According to a yet further aspect the invention provides a data carrier adapted to compose a song in response to user feedback, the programmed processor having access to a memory containing a store of audio samples and a set of songs which are each defined by a song template, the song template comprising at least one track comprising a sequence of measures and a plurality of audio samples allocated from the store of audio samples to the or each track, whereby the programmed processor is adapted to: select on the basis of crowd reaction signals representative of popularity of a song with at least a part of an audience at least one played song from a plurality of songs played to the audience which is less popular than at least one other played song; compose at least one modified song by applying one or more rules to the template of the less popular song, the rules modifying one or more characteristics of the template to produce a modified song; replace the less popular song in the set of songs with the composed modified song.

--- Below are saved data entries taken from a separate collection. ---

-- ==== Sys2Proof/Machine/Operands.lean ====
section
/-! DEFINITION. Operand assembly over the register map of the configuration: how a `DATA` word splits into fields, how a
read value is assembled from fields (rules R84, R85, R104, R105), and the table lookups of the procedures (rule
R276). -/

namespace Sys2Proof.Machine

open Sys2Proof

/-! ### Fields -/

/-- The value of a field of several bits in a word: `d[hi:lo]`, zero-extended (rules R9, R105). -/
def fieldOf (f : FieldPlace) (d : Word) : Word := (d.extractLsb' f.lo f.width).setWidth 32

/-- A value cut to the width of a field. -/
def cutTo (f : FieldPlace) (x : Word) : Word := (x.setWidth f.width).setWidth 32

/-- A value in its field: `zext_32(x) << lo` (rule R105). -/
def putField (f : FieldPlace) (x : Word) : Word := cutTo f x <<< f.lo

/-- A flag at bit `lo`. -/
def placeBit (lo : Nat) (b : Bool) : Word := (BitVec.ofBool b).setWidth 32 <<< lo

/-- One `FIELD=number` of the assembler: position, width, number (rules R104, R110). -/
structure FieldValue extends FieldPlace where
  value : Nat
  deriving DecidableEq, Repr

/-- `DATA` assembled from field values, every unlisted bit 0; a value that does not fit its field is rejected
(rule R105). -/
def assembleData (fs : List FieldValue) : Option Word :=
  if fs.all (fun f => decide (f.value < 2 ^ f.width)) then
    some (fs.foldl (fun w f => w ||| BitVec.ofNat 32 f.value <<< f.lo) 0)
  else none

/-- The RW fields of a `PLL_BASE` write; `LOCK` and reserved bits are ignored (rules R35, R145). -/
def pllBaseOfWord (m : RegMap) (d : Word) : PllBase where
  divm := fieldOf m.place.pll.divm d
  divn := fieldOf m.place.pll.divn d
  divp := fieldOf m.place.pll.divp d
  enable := d.getLsbD m.place.pll.enable
  bypass := d.getLsbD m.place.pll.bypass

/-- The three dividers in their places: `(DIVP << 20) | (DIVN << 8) | DIVM` (rules R35, R278). -/
def divWord (m : RegMap) (divm divn divp : Word) : Word :=
  putField m.place.pll.divp divp ||| putField m.place.pll.divn divn ||| putField m.place.pll.divm divm

/-- The read value of `PLL_BASE` with the computed `LOCK` (rules R35, R144). -/
def pllBaseWord (m : RegMap) (b : PllBase) (lock : Bool) : Word :=
  placeBit m.place.pll.bypass b.bypass ||| placeBit m.place.pll.enable b.enable ||| placeBit m.place.pll.lock lock |||
    divWord m b.divm b.divn b.divp

/-- The fields of a `PLL_MISC` write (rules R36, R149). -/
def pllMiscOfWord (m : RegMap) (d : Word) : PllMisc where
  setup := fieldOf m.place.setup d
  lockEnable := d.getLsbD m.place.lockEnable

/-- The read value of `PLL_MISC` (rules R36, R148). -/
def pllMiscWord (m : RegMap) (x : PllMisc) : Word :=
  placeBit m.place.lockEnable x.lockEnable ||| putField m.place.setup x.setup

/-- The fields of a tap in a write of its register (rules R37, R151). -/
def tapOfWord (f : TapPlaces) (d : Word) : Tap where
  rstn := d.getLsbD f.rstn
  clken := d.getLsbD f.clken
  ratio := fieldOf f.ratio d

/-- The fields of a tap in their places (rules R37, R150). -/
def tapWord (f : TapPlaces) (t : Tap) : Word :=
  placeBit f.rstn t.rstn ||| placeBit f.clken t.clken ||| putField f.ratio t.ratio

/-- The word a tap register's taps make when tap `k` is `t k`; the fields of taps it does not hold are 0 (rules R150,
R282). -/
def tapsWord (held : List (Nat × TapPlaces)) (t : Nat → Tap) : Word :=
  held.foldr (fun x w => tapWord x.2 (t x.1) ||| w) 0

/-- The fields of a super-clock divider write (rules R27, R174, R178). -/
def dividerOfWord (p : DividerPlaces) (d : Word) : Divider where
  enb := d.getLsbD p.enb
  dividend := fieldOf p.dividend d
  divisor := fieldOf p.divisor d

/-- The read value of a super-clock divider (rules R173, R177). -/
def dividerWord (p : DividerPlaces) (x : Divider) : Word :=
  placeBit p.enb x.enb ||| putField p.dividend x.dividend ||| putField p.divisor x.divisor

/-- The gates a `CLK_ENB`, `RST_DEV_SET` or `RST_DEV_CLR` word names (rules R30, R31, R106). -/
def gatesOfWord (m : RegMap) (d : Word) : PerGate Bool := .ofFn fun g => d.getLsbD (m.gate.get g)

/-- The gates in their places (rules R179, R216). -/
def gatesWord (m : RegMap) (x : PerGate Bool) : Word :=
  Gate.all.foldr (fun g w => placeBit (m.gate.get g) (x.get g) ||| w) 0

/-- The gates of the boot-required peripherals, and the others (rules R106, R285). -/
def periphGates : PerGate Bool := .ofFn fun g => g != .cpu

/-- The CPU gate of `CLK_ENB`, the whole-complex line of `RST_DEV` (rules R106, R107: `COMPLEX_MASK`). -/
def cpuGateOnly : PerGate Bool := .ofFn fun g => g == .cpu

/-- The partitions in their places (rules R106, R194). -/
def partsWord (m : RegMap) (x : PerPart Bool) : Word :=
  Part.all.foldr (fun i w => placeBit (m.partId.get i) (x.get i) ||| w) 0

/-- `PowerPartitionMask` of a partition: `1 << i` (rule R106). -/
def partMask (m : RegMap) (i : Part) : Word := placeBit (m.partId.get i) true

/-- The partition a `PARTID` names, if any (rules R106, R192). -/
def partOfId (m : RegMap) (n : Word) : Option Part := Part.all.find? (fun i => m.partId.get i == n.toNat)

/-- The cluster a bit of `ACTIVE_CLUSTER` encodes (rule R106). -/
def clusterOfBit (m : RegMap) (b : Bool) : Cluster := if b == m.effCode then .e else .p

/-- The bit that encodes a cluster (rule R106). -/
def clusterBit (m : RegMap) (c : Cluster) : Bool := (c == .e) == m.effCode

/-- The lines a word of `RST_CMPLX_SET[c]` or `RST_CMPLX_CLR[c]` names (rules R32, R104). -/
def linesOfWord (m : RegMap) (d : Word) : Lines where
  core := .ofFn fun k => fieldOf (m.place.lines.get k) d
  nonCpu := d.getLsbD m.place.nonCpu

/-- The lines in their places (rules R107, R219). -/
def linesWord (m : RegMap) (x : Lines) : Word :=
  placeBit m.place.nonCpu x.nonCpu |||
    LineKind.all.foldr (fun k w => putField (m.place.lines.get k) (x.core.get k) ||| w) 0

/-! ### Clusters and partitions -/

/-- The non-CPU partition of a cluster (rules R218, R221). -/
def nonCpuPart : Cluster → Part
  | .p => .nonCpuP
  | .e => .nonCpuE

/-- The CPU partition of a cluster (rules R180, R221). -/
def cpuPart : Cluster → Part
  | .p => .cpu0P
  | .e => .cpuE

/-- `partitions(c)` (rule R58). -/
def clusterParts : Cluster → List Part
  | .p => [.rail, .nonCpuP, .cpu0P]
  | .e => [.nonCpuE, .cpuE]

/-! ### Tables -/

/-- The code is one of `OSC_SET`: `code ≤ 6` under the default codes (rules R106, R252, R276). -/
def oscSupported (cfg : Config) (code : Word) : Bool := cfg.oscSet.any (fun x => x.code == code)

/-- `row(code)`: the oscillator with that code if it is supported, else `OSC_DEFAULT` (rule R276). -/
def oscRow (cfg : Config) (code : Word) : Oscillator := (cfg.oscSet.find? (fun x => x.code == code)).getD cfg.oscDefault

/-- The entry of `PLL_TABLE[p]` for an oscillator code (rules R276, R278). -/
def pllEntry (cfg : Config) (p : PllId) (code : Word) : PllEntry := (oscRow cfg code).pll.get p

/-- `lookup(code)`, without its soft assertion (rule R276). -/
def freqEntry (cfg : Config) (code : Word) : FreqConst := (oscRow cfg code).freq

/-- The code whose measured range holds a count, or "unknown" if none (rules R257, R258). -/
def codeOfCount (cfg : Config) (n : Word) : Word :=
  match cfg.oscSet.find? (fun x => x.range.holds n) with
  | some x => x.code
  | none => cfg.map.oscUnknown

/-- The member of `OSC_SET` a crystal is, if it is one (rule R54). -/
def crystalOf (cfg : Config) (crystal : Option Nat) : Option Oscillator :=
  cfg.oscSet.find? (fun x => crystal == some x.kHz)

end Sys2Proof.Machine
end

There will now be described, by way of example only, one embodiment of the present invention with reference to the accompanying drawings of which:
FIG. 1 is a schematic illustration of a first embodiment of an apparatus in accordance with the present invention;
FIG. 2 illustrates a stored index list for a set of five stored samples;
FIG. 3 illustrates a stored compatibility list for the stored samples;
FIG. 4 shows a song template that is used to define a song;
FIG. 5 is a flow diagram of the steps performed by the apparatus to automatically compose a song from an initial user-defined song template;
FIG. 6 shows a modified second-generation song template produced from the initial song template of FIG. 4;
FIG. 7 shows a second embodiment of the present invention.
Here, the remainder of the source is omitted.